_Your objective_
This exercise calls for the line with "let n := codeAt d 0 32 0", the line with "(d (8 + 8 * i) + 256", and all lines between them in the material below, output exactly and with no other lines.

_Recorded information_
-*-
/-- The frame of a dense unscaled tile from its codes; bytes outside the payload are zero (R318, R328). -/
def frameOf (k : Nat) (code : Nat → Nat → Nat) : FrameData := fun j =>
  let w := fmtBits (keyFmt k)
  let R := keyRows k
  let C := keyCols k
  let per := if w < 8 then 8 / w else 1
  if keyLay k = 2 then
    let col := R * w / 8
    let c := j % 256 / col * 32 + j / 256
    if col = 0 ∨ C ≤ c ∨ 32 ≤ j / 256 then 0
    else
      let o := j % 256 % col
      if w < 8 then foldUp per (fun t acc => acc + code (o * per + t) c % 2 ^ w * 2 ^ (w * t)) 0
      else code (o / (w / 8)) c / 2 ^ (8 * (o % (w / 8))) % 256
  else
    let cell := fun (i : Nat) => if i < R * C then (let p := layInverse (keyLay k) R C i; code p.1 p.2) else 0
    if w < 8 then foldUp per (fun t acc => acc + cell (j * per + t) % 2 ^ w * 2 ^ (w * t)) 0
    else cell (j / (w / 8)) / 2 ^ (8 * (j % (w / 8))) % 256

/-- Method table entry fields (R303). -/
def mtTop (m : Method) : Nat := bitsOf m.w0.toNat 0 8
def mtFn (m : Method) : Nat := bitsOf m.w0.toNat 8 7
def mtV (m : Method) : Bool := bit m.w0 15
def mtKind (m : Method) : Nat := bitsOf m.w0.toNat 16 2
def mtCvop (m : Method) : Nat := bitsOf m.w0.toNat 18 2
def mtRsel (m : Method) : Nat := bitsOf m.w0.toNat 20 2
def mtRtag (m : Method) : Nat := bitsOf m.w0.toNat 22 18
def mtArg (m : Method) : Nat := bitsOf m.w0.toNat 40 24
def mtKeyD (m : Method) : Nat := bitsOf m.w1.toNat 0 18
def mtKeyA (m : Method) : Nat := bitsOf m.w1.toNat 18 18
def mtKeyB (m : Method) : Nat := bitsOf m.w1.toNat 36 18
def mtKeyC (m : Method) : Nat := bitsOf m.w2.toNat 0 18
def mtMskD (m : Method) : Nat := bitsOf m.w2.toNat 18 18
def mtMskA (m : Method) : Nat := bitsOf m.w2.toNat 36 18
def mtMskB (m : Method) : Nat := bitsOf m.w3.toNat 0 18
def mtMskC (m : Method) : Nat := bitsOf m.w3.toNat 18 18
def mtCvkey (m : Method) : Nat := bitsOf m.w3.toNat 36 18

/-- The four keys of a dispatch (R304). -/
structure Keys where
  d : Nat
  a : Nat
  b : Nat
  c : Nat
  deriving DecidableEq, Repr

/-- Entry match (R304). -/
def methodMatches (m : Method) (top fn : Nat) (k : Keys) : Bool :=
  let eq := fun (x key msk : Nat) => Nat.land (Nat.xor x key) msk == 0
  mtV m && mtTop m == top && mtFn m == fn && eq k.d (mtKeyD m) (mtMskD m) && eq k.a (mtKeyA m) (mtMskA m)
    && eq k.b (mtKeyB m) (mtMskB m) && eq k.c (mtKeyC m) (mtMskC m)

/-- The lowest-numbered matching entry from number `i` on (R304). -/
def searchMethods (t : Map Method) (top fn : Nat) (k : Keys) (i : Nat) : Option Nat :=
  findUp (fun e => methodMatches (mget {} t e) top fn k) i (256 - i)

/-- The TCVT pairs of formats (R339). -/
def tcvtPair (src dst : Nat) : Bool :=
  (src ≤ 17 && dst ≤ 17 && src != dst) || (efFlt src && isScaled dst) || (isScaled src && efFlt dst)

/-- A converted frame with the flags of its conversion. -/
structure Converted where
  key : Nat
  data : FrameData
  flags : Fl

/-- Element conversion of a whole tile into a format in LAY 0 or the source's layout (R306, R339): data and flags by element. -/
def convertTile (k dst lay : Nat) (d : FrameData) (mode : Mode) (sat : Bool) (draw : Nat → Nat) : FrameData × (Nat → Nat → Fl) :=
  let R := keyRows k
  let C := keyCols k
  if isScaled dst then
    let (q, kb, kk) := if dst = 32 then (17, 48, 6) else (8, 56, 7)
    let (bytes, fl) := scaledTile q kk kb R C mode (fun r c => tileValue k d r c) draw
    (fun j => ((bytes[j]?).getD 0).toNat, fun r c => ((fl[r * C + c]?).getD (0, 0)).2)
  else
    let el := fun r c => deliver dst mode sat (draw (r * C + c)) (tileValue k d r c)
    (frameOf (mkKey dst 0 lay (keyRs k) (keyCs k)) fun r c => (el r c).1, fun r c => (el r c).2)

/-- All flags of an R × C tile. -/
def flagsUnion (R C : Nat) (f : Nat → Nat → Fl) : Fl := foldUp R (fun r acc => foldUp C (fun c acc => acc ||| f r c) acc) 0

/-- A malformed index group of a compressed band (R322). -/
def bandMalformed (k : Nat) (d : FrameData) (band : Nat) : Bool :=
  let (n, m, v) := nmParams (keySpc k)
  let k' := keyCols k * n / m
  let si := keyRows k / v * k'
  let at_ := fun (i : Nat) => d (8192 - si + band * k' + i)
  foldUp k' (fun i bad => bad || decide (m ≤ at_ i) || (i % n != 0 && decide (at_ i ≤ at_ (i - 1)))) false

/-- The column that slot i of row band b keeps (R321). -/
def keptColumn (k : Nat) (d : FrameData) (band i : Nat) : Nat :=
  let (n, m, v) := nmParams (keySpc k)
  let k' := keyCols k * n / m
  let si := keyRows k / v * k'
  i / n * m + d (8192 - si + band * k' + i)

/-- The entries of a coordinate-list tile: row, column, code; `none` when it breaks R320. -/
def coordinateList (k : Nat) (d : FrameData) : Option (List (Nat × Nat × Nat)) :=
  let n := codeAt d 0 32 0
  if n > 1023 then none
  else
    let w := efBits (keyFmt k)
    let es := (List.range n).map fun i =>
      (d (8 + 8 * i) + 256 * d (9 + 8 * i), d (10 + 8 * i) + 256 * d (11 + 8 * i), codeAt d (12 + 8 * i) w 0)
    let pad := w = 32 || es.zipIdx.all fun (_, i) => d (14 + 8 * i) == 0 && d (15 + 8 * i) == 0
    if pad && ascending (es.map fun p => p.1 * 65536 + p.2.1) && es.all (fun p => decide (p.1 < keyRows k) && decide (p.2.1 < keyCols k))
    then some es else none

/-- The dense code of element (r, c) of a compressed, coordinate or dense tile (R306 densify); `none` where malformed. -/
def densify (k : Nat) (d : FrameData) : Option (Nat → Nat → Nat) :=
  let spc := keySpc k
  if spc = 0 then some (tileCode k d)
  else if spc = 5 then (coordinateList k d).map fun es => fun r c =>
    match es.find? fun p => p.1 == r && p.2.1 == c with | some p => p.2.2 | none => 0
  else if spc ≤ 4 then
    let (n, m, v) := nmParams spc
    let k' := keyCols k * n / m
    if (List.range (keyRows k / v)).any fun b => bandMalformed k d b then none
    else some fun r c =>
      match (List.range k').find? fun i => keptColumn k d (r / v) i == c with
      | some i => codeAt d 0 (efBits (keyFmt k)) (r * k' + i)
      | none => 0
  else none

/-- convert(ARG, src, key, CVKEY) of R306; `none` when the kernel refuses. A coordinate list (SPC 5) is taken by
kernel 0x03 alone (R320). -/
def convertKernel (arg k cv : Nat) (d : FrameData) (draw : Nat → Nat) : Option Converted :=
  let f := keyFmt k
  let cf := cv % 64
  let cs := cv / 64 % 16
  let cl := cv / 1024 % 16
  let newKey := mkKey cf cs cl (keyRs k) (keyCs k)
  if !keyValid k || !keyValid newKey then none else
  match arg with
  | 1 =>
    if f = cf ∧ keySpc k = cs ∧ cs ≠ 5 then
      some ⟨newKey, if keyLay k = cl then d else frameOf newKey (tileCode k d), 0⟩
    else none
  | 2 =>
    if keyLay k = 0 ∧ cl = 0 ∧ keySpc k = 0 ∧ cs = 0 ∧ tcvtPair f cf = true then
      let (x, fl) := convertTile k cf 0 d .rne false draw
      some ⟨newKey, x, flagsUnion (keyRows k) (keyCols k) fl⟩
    else none
  | 3 =>
    if f = cf ∧ f ≠ 10 ∧ f ≠ 11 ∧ keySpc k ≤ 5 ∧ cs = 0 ∧ cl = 0 then
      if isScaled f then some ⟨newKey, d, 0⟩ else
      (densify k d).map fun code => ⟨newKey, frameOf newKey code, 0⟩
    else none
  | 4 =>
    if keySpc k = 0 ∧ cs = 0 ∧ tcvtPair f cf = true then
      let mid := mkKey cf 0 0 (keyRs k) (keyCs k)
      let (x, fl) := convertTile k cf 0 d .rne false draw
      some ⟨newKey, if cl = 0 then x else frameOf newKey (tileCode mid x), flagsUnion (keyRows k) (keyCols k) fl⟩
    else none
  | _ => none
-*-
_Output_
  let n := codeAt d 0 32 0
  if n > 1023 then none
  else
    let w := efBits (keyFmt k)
    let es := (List.range n).map fun i =>
      (d (8 + 8 * i) + 256 * d (9 + 8 * i), d (10 + 8 * i) + 256 * d (11 + 8 * i), codeAt d (12 + 8 * i) w 0)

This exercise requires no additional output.